Instructions to follow:
In the listing below, a line holding "let beyond := fun" and a line holding "beyond (·.cslots) 60" mark the range. Retype both exactly, with all lines between them.

Records provided:
/-- The hoop holds a context slot on a tile. -/
def Dev.holdsTile (d : Dev) (h t : Nat) : Bool := (d.tile t).slots.any (fun e => e.2.valid && e.2.hoop == h)

/-- `BAD_DESCRIPTOR` of new parameters for a hoop that is or becomes sealed as `se` says. -/
def Dev.applyBad (d : Dev) (h : Nat) (se : Bool) (p : HoopParams) : Bool :=
  let old := (d.hoop h).inForce
  (d.otherHoops h).any (fun g =>
    let q := (d.hoop g).inForce
    ((se || (d.hoop g).isSealed) && (p.tiles &&& q.tiles) != 0) || (p.dma &&& q.dma) != 0 ||
    (p.qcount != 0 && q.qcount != 0 && rangesMeet p.qbase p.qcount q.qbase q.qcount)) ||
  decide (65536 < p.qbase + p.qcount) ||
  (tilesOf old.tiles).any (fun t => !bit p.tiles t && d.holdsTile h t) ||
  (if se then p.walkers == 0 || decide (4 < p.walkers) else p.walkers != 0 || p.tcWays != 0)

/-- VFs of a function bitmap. -/
def vfList (m : Nat) : List Nat := (List.range 64).filter (fun f => f != 0 && bit m f)

/-- `ACCESS_DENIED`: a function binding that breaks R256, removes a function that holds contexts there, or changes a VF whose TDI is locked. -/
def Dev.applyDenied (d : Dev) (h : Nat) (se : Bool) (p : HoopParams) : Bool :=
  let old := (d.hoop h).inForce
  (se && (bit p.funcs 0 || (vfList p.funcs).length != 1)) ||
  (vfList p.funcs).any (fun f => (d.otherHoops h).any (fun g => bit (d.hoop g).inForce.funcs f)) ||
  (List.range 64).any (fun f => bit old.funcs f && !bit p.funcs f && !(d.ctxsOf (fun x => x.hoop == h && x.func == f)).isEmpty) ||
  (vfList (old.funcs ^^^ p.funcs)).any d.locked

/-- The VFs of a sealed hoop change: a change under two-party control (R256, R411 code 0x04). -/
def Dev.bindingChange (d : Dev) (h : Nat) (p : HoopParams) : Bool := (d.hoop h).isSealed && (d.hoop h).inForce.funcs != p.funcs

/-- Sum of a share over the other hoops that satisfy `q`, and the new value. -/
def Dev.shareSum (d : Dev) (h : Nat) (q : Hoop → Bool) (f : Hoop → Nat) (new : Nat) : Nat :=
  (d.otherHoops h).foldl (fun a g => if q (d.hoop g) then a + f (d.hoop g) else a) new

/-- Sums above the device counts. -/
def Dev.applyOver (d : Dev) (h : Nat) (se : Bool) (p : HoopParams) : Bool :=
  let all := fun (_ : Hoop) => true
  let beyond := fun (f : HoopParams → Nat) (cap : Nat) => decide (cap < d.shareSum h all (fun x => f x.inForce) (f p))
  let sealedSum := fun (f : HoopParams → Nat) => d.shareSum h (·.isSealed) (fun x => f x.inForce) (if se then f p else 0)
  (!se && (decide (256 < p.sigma) || (tilesOf p.tiles).any (fun t =>
     decide (256 < d.shareSum h (fun x => !x.isSealed && bit x.inForce.tiles t) (fun x => x.inForce.sigma) p.sigma)))) ||
  beyond (·.cslots) 60 || decide (23 - d.wayOut < sealedSum (·.tcWays)) || decide (15 < sealedSum (·.walkers)) || beyond (·.ctxs) 4096 || beyond (·.keys) 4095 ||
  beyond (·.groups) 256 || beyond (·.sats) 4096 || beyond (·.lsts) 16384 || beyond (·.mcEntries) 1024 || beyond (·.mcLines) (256 - d.larderOut) ||
  beyond (·.pages) usablePages || beyond (·.power) 2000

/-- Key slots of a hoop that are not `EMPTY`. -/
def Dev.keysOf (d : Dev) (h : Nat) : Nat := (d.keys.filter (fun e => e.2.state != .empty && e.2.hoop == h)).length

/-- Active collective groups of a hoop; set in `Groups`. -/
def Dev.groupsOf (d : Dev) (h : Nat) : Nat := (d.groupTab.filter (fun e => e.2.state != .free && e.2.hoop == h)).length

/-- A share below the hoop's present use. -/
def Dev.applyBelow (d : Dev) (h : Nat) (p : HoopParams) : Bool :=
  decide (p.ctxs < d.ctxCount h) || decide (p.keys < d.keysOf h) || decide (p.groups < d.groupsOf h) || decide (p.sats < hoopEntries d.sats h) ||
  decide (p.lsts < hoopEntries d.lsts h) || decide (p.mcEntries < d.mcEntriesOf h) ||
  (List.range 8).any (fun s => decide (p.mcLines < d.mcLines h s McEntry.holdsLines)) || decide (p.pages < d.grantedTo h) ||
  d.queues.any (fun e => e.2.valid && e.2.hoop == h && !(decide (p.qbase ≤ e.1) && decide (e.1 < p.qbase + p.qcount)))

/-- A share lowered, or a tile or channel removed, while accepted class G work is not completed. -/
def Dev.applyLowered (d : Dev) (h : Nat) (p : HoopParams) : Bool :=
  let old := (d.hoop h).inForce
  d.hoopBusyG h && (decide (p.sigma < old.sigma) || decide (p.cslots < old.cslots) || decide (p.gdepth < old.gdepth) ||
    (tilesOf old.tiles).any (fun t => !bit p.tiles t) || (List.range 16).any (fun c => bit old.dma c && !bit p.dma c))

/-- Every failure of new parameters, under the sealed state `se`. -/
def Dev.applyErrs (d : Dev) (h : Nat) (se : Bool) (p : HoopParams) : List Status :=
  (if d.applyBad h se p then [.badDescriptor] else []) ++ (if d.applyDenied h se p then [.accessDenied] else []) ++
  (if d.applyOver h se p || d.applyBelow h p || d.applyLowered h p then [.rejectNoCapacity] else [])

/-- New parameters in force: the bucket brought up to now, then cut to its new depth (R297). -/
def Dev.applyParams (d : Dev) (h : Nat) (se : Bool) (p : HoopParams) : Dev :=
  let x := (d.hoop h).refill d.now
  let x := { x with inForce := p, staged := p, isSealed := se }
  d.setHoop h { x with energy := min x.depth x.energy }

/-- APPLY (R286). -/
def Dev.hoopApply (d : Dev) (h : Nat) : Status × Dev :=
  let x := d.hoop h
  let p := x.staged
  if x.state = .free then (.badDescriptor, d)
  else
    let change := d.bindingChange h p
    opOr d (d.applyErrs h x.isSealed p ++ (if change && !d.authorised h 0x04 p.bytes 0 then [.authRequired] else []) ++
      (if change && d.hoopBusy h then [.rejectNoCapacity] else [])) (fun _ =>
        let d := if change then d.consume h else d
        (.ok, d.applyParams h x.isSealed p))

/-! ### The other operations of `HOOP_OP` (R285, R289, R304) -/

/-- CREATE. -/
def Dev.hoopCreate (d : Dev) (h : Nat) : Status × Dev :=
  if (d.hoop h).state ≠ .free then (.badDescriptor, d)
  else (.ok, (d.setHoop h { state := .active, refillNs := d.now }).setRegN pgHoop h 0x0170 0)

/-- EXCLUSIVE. -/
def Dev.hoopExclusive (d : Dev) (h : Nat) : Status × Dev :=
  let x := d.hoop h
  if x.state = .free || d.hoopBusyG h || (d.otherHoops h).any (fun g => (x.inForce.tiles &&& (d.hoop g).inForce.tiles) != 0) then (.badDescriptor, d)
  else (.ok, d.setHoop h { x with excl := true })

/-- INTERLEAVE. -/
def Dev.hoopInterleave (d : Dev) (h : Nat) : Status × Dev :=
  let x := d.hoop h
  if x.state = .free then (.badDescriptor, d) else (.ok, d.setHoop h { x with excl := false })

/-- RESET: cause 0x65 (R437, R444). -/
def Dev.hoopReset (d : Dev) (h : Nat) : Status × Dev :=
  if (d.hoop h).state = .free then (.badDescriptor, d)
  else (.ok, (d.rasLog { cause := 0x65, cls := 1, status := Status.hoopReset.code, hoop := h }).resetHoop h 0x65 none)

/-- DESTROY: a hoop other than hoop 0 that holds no context and no granted page; its owners and policy go with it (R256, R304, R410). -/
def Dev.hoopDestroy (d : Dev) (h : Nat) : Status × Dev :=
  if h = 0 || (d.hoop h).state = .free || d.ctxCount h != 0 || d.grantedTo h != 0 then (.badDescriptor, d)
  else (.ok, ((d.setHoop h {}).setHoopSec h {}).endDebugOf h)

/-- SEAL and UNSEAL: the staged parameters applied under the new sealed state, with authorisation 0x01 over them (R285, R411, log
entry 31). A joint hoop stays sealed (R413). -/
def Dev.hoopSeal (d : Dev) (h : Nat) (se : Bool) : Status × Dev :=
  let x := d.hoop h
  let p := x.staged
  if x.state = .free || x.isSealed == se || (!se && x.joint) then (.badDescriptor, d)
  else
    opOr d (d.applyErrs h se p ++ (if d.authorised h 0x01 p.bytes 0 then [] else [.authRequired]) ++
      (if d.lc.inForce = lcSecured then [] else [.lcInvalid]) ++
      (if d.hoopBusy h then [.rejectNoCapacity] else [])) (fun _ => (.ok, (d.consume h).applyParams h se p))

/-- An operation of the HOOP page from a port: code and hoop; it answers only the PF. -/
def Dev.hoopOp (d : Dev) (port code h : Nat) : Dev :=
  d.runOp port pgHoop 0x1004 0x1008 (code % 16 + h % 16 * 16) (port == portPf) (fun d =>
    match code % 16 with
    | 1 => d.hoopCreate (h % 16)
    | 2 => d.hoopApply (h % 16)
    | 3 => d.hoopExclusive (h % 16)
    | 4 => d.hoopInterleave (h % 16)
    | 5 => d.hoopReset (h % 16)
    | 6 => d.hoopDestroy (h % 16)
    | 7 => d.hoopSeal (h % 16) true
    | 8 => d.hoopSeal (h % 16) false
    | _ => (.badDescriptor, d))

/-- CREATE of a hoop (R304). -/
def execHoopCreate (port hoop now : Nat) (s : State) : Host.Outcome State Fault Refusal :=
  onDev s (fun d => (d.at now).whenLive (fun d => d.hoopOp port 1 hoop))

/-- APPLY (R286). -/
def execHoopApply (port hoop now : Nat) (s : State) : Host.Outcome State Fault Refusal :=
  onDev s (fun d => (d.at now).whenLive (fun d => d.hoopOp port 2 hoop))

/-- EXCLUSIVE (R289). -/
def execHoopExclusive (port hoop now : Nat) (s : State) : Host.Outcome State Fault Refusal :=
  onDev s (fun d => (d.at now).whenLive (fun d => d.hoopOp port 3 hoop))

/-- INTERLEAVE (R289). -/
def execHoopInterleave (port hoop now : Nat) (s : State) : Host.Outcome State Fault Refusal :=
  onDev s (fun d => (d.at now).whenLive (fun d => d.hoopOp port 4 hoop))

/-- RESET of a hoop (R444). -/
def execHoopReset (port hoop now : Nat) (s : State) : Host.Outcome State Fault Refusal :=
  onDev s (fun d => (d.at now).whenLive (fun d => d.hoopOp port 5 hoop))

/-- DESTROY of a hoop (R304). -/
def execHoopDestroy (port hoop now : Nat) (s : State) : Host.Outcome State Fault Refusal :=
  onDev s (fun d => (d.at now).whenLive (fun d => d.hoopOp port 6 hoop))

/-- SEAL (R285). -/
def execHoopSeal (port hoop now : Nat) (s : State) : Host.Outcome State Fault Refusal :=
  onDev s (fun d => (d.at now).whenLive (fun d => d.hoopOp port 7 hoop))

/-- UNSEAL (R285). -/
def execHoopUnseal (port hoop now : Nat) (s : State) : Host.Outcome State Fault Refusal :=
  onDev s (fun d => (d.at now).whenLive (fun d => d.hoopOp port 8 hoop))

/-! ### Withdrawal by time and replay (R295, R296) -/

/-- A class G command passes its deadline: `MISS` (R296). -/
def execDeadlinePassed (trk now : Nat) (s : State) : Host.Outcome State Fault Refusal :=
  onDev s (fun d => (d.at now).whenLive (fun d => d.missDeadline trk))

/-- Replay cycles that a command may see on each of its tiles: ceil(T × 4,096 ÷ 65,536) (R296). -/
def Cmd.replayAllowance (m : Cmd) : Nat := cdiv (m.tPrice * 4096) 65536

/-- The tile has had more replay cycles since the command's release than its allowance. -/
def Dev.replayOver (d : Dev) (m : Cmd) (t : Nat) : Bool := decide (m.replayAllowance < (d.tile t).replays - tabGet natDflt m.replayBase t)

/-- Tiles on which a command runs. -/
def Dev.cmdTiles (d : Dev) (m : Cmd) : List Nat :=
  match (d.ctx m.ctx).pricking with
  | none => []
  | some p => match p.entries.find? (fun e => e.id == m.entry) with
    | none => []
    | some e => e.tiles.map (·.1)

/-- Replay cycles on a tile exceed a command's allowance (R296, cause REPLAY). -/
def execReplayLimit (trk now : Nat) (s : State) : Host.Outcome State Fault Refusal :=
  onDev s (fun d => (d.at now).whenLive (fun d =>
    let m := d.cmd trk
    if m.live && m.typ == tyExec && m.released && (d.cmdTiles m).any (d.replayOver m) then d.withdraw trk wReplay else d))

/-- A lane of a tile in exclusive mode has run one context for 1,000,000 CCLK cycles: its turn is over at the next boundary (R289). -/
def execExclusiveSwitchTimeout (tile lane now : Nat) (s : State) : Host.Outcome State Fault Refusal :=
  onDev s (fun d => (d.at now).whenLive (fun d =>
    let x := d.tile tile
    if tabGet natDflt x.exclCur lane ≠ 0 ∧ x.exclDue.contains lane = false then d.setTile tile { x with exclDue := x.exclDue ++ [lane] } else d))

Written answer:
  let beyond := fun (f : HoopParams → Nat) (cap : Nat) => decide (cap < d.shareSum h all (fun x => f x.inForce) (f p))
  let sealedSum := fun (f : HoopParams → Nat) => d.shareSum h (·.isSealed) (fun x => f x.inForce) (if se then f p else 0)
  (!se && (decide (256 < p.sigma) || (tilesOf p.tiles).any (fun t =>
     decide (256 < d.shareSum h (fun x => !x.isSealed && bit x.inForce.tiles t) (fun x => x.inForce.sigma) p.sigma)))) ||
  beyond (·.cslots) 60 || decide (23 - d.wayOut < sealedSum (·.tcWays)) || decide (15 < sealedSum (·.walkers)) || beyond (·.ctxs) 4096 || beyond (·.keys) 4095 ||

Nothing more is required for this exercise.